__Provided records__.
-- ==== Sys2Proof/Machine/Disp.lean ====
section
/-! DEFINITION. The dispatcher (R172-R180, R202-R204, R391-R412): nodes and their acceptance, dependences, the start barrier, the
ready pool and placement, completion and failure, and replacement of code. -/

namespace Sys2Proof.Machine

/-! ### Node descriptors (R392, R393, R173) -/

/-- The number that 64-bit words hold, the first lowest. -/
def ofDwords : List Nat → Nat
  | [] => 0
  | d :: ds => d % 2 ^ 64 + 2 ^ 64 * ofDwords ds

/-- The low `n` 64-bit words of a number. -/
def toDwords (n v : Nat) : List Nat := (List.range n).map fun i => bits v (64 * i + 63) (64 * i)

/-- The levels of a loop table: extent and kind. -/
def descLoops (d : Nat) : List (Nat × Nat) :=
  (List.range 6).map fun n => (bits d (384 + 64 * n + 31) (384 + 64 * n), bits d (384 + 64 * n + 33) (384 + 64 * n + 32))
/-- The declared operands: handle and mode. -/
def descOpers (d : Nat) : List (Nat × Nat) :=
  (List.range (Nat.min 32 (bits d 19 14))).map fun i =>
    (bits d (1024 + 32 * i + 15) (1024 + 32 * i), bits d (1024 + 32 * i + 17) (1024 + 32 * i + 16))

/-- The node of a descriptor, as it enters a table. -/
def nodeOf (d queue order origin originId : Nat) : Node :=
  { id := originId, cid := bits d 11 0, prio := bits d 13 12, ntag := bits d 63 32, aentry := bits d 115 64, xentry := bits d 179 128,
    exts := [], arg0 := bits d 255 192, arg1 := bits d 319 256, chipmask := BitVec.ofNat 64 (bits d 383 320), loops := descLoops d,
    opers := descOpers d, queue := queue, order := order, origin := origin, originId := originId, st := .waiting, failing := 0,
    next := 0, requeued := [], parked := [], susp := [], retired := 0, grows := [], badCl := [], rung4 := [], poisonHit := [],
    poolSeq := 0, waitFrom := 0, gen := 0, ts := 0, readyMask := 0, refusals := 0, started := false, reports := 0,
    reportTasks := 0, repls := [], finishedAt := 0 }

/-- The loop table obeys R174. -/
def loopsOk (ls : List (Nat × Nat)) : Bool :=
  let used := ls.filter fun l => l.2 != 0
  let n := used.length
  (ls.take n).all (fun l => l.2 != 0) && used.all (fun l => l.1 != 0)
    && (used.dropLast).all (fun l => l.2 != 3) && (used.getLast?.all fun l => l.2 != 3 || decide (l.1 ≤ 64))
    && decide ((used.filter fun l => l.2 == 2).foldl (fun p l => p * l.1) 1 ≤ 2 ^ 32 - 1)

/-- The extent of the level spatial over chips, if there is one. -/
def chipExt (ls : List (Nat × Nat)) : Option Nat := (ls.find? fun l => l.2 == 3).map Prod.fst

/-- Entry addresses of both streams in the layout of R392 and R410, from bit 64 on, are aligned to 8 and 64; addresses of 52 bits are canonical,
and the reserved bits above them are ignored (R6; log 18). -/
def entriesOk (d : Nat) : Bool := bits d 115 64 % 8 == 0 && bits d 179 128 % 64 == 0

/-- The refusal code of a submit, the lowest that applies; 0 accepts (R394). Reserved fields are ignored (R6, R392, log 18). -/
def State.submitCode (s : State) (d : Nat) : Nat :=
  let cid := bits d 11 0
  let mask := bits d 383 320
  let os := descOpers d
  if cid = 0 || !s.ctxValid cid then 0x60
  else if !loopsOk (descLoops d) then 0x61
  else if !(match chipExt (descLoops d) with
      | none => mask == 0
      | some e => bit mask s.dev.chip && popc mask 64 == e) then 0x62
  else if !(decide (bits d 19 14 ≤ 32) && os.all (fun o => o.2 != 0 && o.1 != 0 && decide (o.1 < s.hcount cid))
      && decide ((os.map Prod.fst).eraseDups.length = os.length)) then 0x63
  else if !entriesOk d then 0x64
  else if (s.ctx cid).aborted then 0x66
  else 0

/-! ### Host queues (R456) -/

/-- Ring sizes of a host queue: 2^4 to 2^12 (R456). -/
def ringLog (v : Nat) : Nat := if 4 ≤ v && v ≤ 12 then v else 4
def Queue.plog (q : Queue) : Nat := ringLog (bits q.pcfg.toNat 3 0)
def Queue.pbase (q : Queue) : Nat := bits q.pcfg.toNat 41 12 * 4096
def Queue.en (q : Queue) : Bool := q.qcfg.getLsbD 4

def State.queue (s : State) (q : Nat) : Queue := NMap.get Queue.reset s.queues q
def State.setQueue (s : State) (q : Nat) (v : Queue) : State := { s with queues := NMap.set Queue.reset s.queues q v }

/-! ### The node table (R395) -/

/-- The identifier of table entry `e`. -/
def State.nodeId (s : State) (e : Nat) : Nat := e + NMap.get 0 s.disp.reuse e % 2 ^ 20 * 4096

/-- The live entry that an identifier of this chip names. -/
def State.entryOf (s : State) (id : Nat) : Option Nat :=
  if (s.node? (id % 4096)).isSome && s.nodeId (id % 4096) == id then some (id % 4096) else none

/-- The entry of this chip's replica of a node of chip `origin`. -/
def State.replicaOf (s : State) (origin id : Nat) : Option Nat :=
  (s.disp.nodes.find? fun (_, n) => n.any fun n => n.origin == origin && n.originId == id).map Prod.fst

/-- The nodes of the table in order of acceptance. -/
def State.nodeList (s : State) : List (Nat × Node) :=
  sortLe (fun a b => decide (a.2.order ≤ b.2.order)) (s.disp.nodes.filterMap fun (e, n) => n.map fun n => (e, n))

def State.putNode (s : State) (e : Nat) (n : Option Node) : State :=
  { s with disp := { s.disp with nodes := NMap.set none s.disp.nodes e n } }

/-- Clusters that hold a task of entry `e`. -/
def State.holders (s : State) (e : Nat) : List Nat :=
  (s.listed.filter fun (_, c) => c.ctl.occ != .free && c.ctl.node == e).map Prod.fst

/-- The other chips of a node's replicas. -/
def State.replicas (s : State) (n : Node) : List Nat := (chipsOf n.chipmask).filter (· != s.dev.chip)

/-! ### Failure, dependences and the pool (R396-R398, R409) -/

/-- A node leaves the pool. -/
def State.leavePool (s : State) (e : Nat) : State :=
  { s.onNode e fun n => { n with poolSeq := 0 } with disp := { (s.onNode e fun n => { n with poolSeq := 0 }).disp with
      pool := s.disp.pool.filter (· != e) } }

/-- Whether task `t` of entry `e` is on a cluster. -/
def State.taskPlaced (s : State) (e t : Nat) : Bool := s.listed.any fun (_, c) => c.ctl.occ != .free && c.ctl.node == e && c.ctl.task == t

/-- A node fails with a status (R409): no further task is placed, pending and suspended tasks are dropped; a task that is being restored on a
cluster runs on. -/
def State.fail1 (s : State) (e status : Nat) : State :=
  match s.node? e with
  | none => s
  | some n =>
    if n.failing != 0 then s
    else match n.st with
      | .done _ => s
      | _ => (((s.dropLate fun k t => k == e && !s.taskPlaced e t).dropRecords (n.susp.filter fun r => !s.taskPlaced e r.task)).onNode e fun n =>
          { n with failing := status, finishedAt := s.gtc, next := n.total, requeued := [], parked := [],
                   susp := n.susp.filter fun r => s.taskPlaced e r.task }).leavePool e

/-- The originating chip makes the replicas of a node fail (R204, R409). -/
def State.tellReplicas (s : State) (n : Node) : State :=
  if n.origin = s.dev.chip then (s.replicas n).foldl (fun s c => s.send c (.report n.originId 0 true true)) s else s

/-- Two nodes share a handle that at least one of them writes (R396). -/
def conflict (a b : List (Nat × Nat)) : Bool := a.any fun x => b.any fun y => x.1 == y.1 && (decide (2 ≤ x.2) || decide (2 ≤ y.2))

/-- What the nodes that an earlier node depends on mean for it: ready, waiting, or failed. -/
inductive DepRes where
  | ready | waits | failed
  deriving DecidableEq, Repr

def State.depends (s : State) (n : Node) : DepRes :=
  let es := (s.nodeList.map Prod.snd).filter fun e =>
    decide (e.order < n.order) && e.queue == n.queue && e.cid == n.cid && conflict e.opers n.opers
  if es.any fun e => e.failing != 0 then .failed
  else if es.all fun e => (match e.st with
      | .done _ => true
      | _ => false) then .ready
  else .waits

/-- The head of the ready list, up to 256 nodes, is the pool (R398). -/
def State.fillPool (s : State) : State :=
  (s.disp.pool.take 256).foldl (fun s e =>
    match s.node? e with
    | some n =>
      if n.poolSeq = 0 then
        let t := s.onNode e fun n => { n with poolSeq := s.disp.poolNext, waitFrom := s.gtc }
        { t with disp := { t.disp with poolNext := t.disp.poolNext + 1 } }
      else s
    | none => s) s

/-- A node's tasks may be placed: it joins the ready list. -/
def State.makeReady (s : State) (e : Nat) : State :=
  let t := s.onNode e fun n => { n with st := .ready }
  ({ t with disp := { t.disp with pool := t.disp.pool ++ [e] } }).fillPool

__Task details__. Retype only the stretch of lines above starting at the one with "chip names. -/" and stopping at the one with "The entry of", exactly as written, with both kept.

__Exercise solution__.
/-- The live entry that an identifier of this chip names. -/
def State.entryOf (s : State) (id : Nat) : Option Nat :=
  if (s.node? (id % 4096)).isSome && s.nodeId (id % 4096) == id then some (id % 4096) else none

/-- The entry of this chip's replica of a node of chip `origin`. -/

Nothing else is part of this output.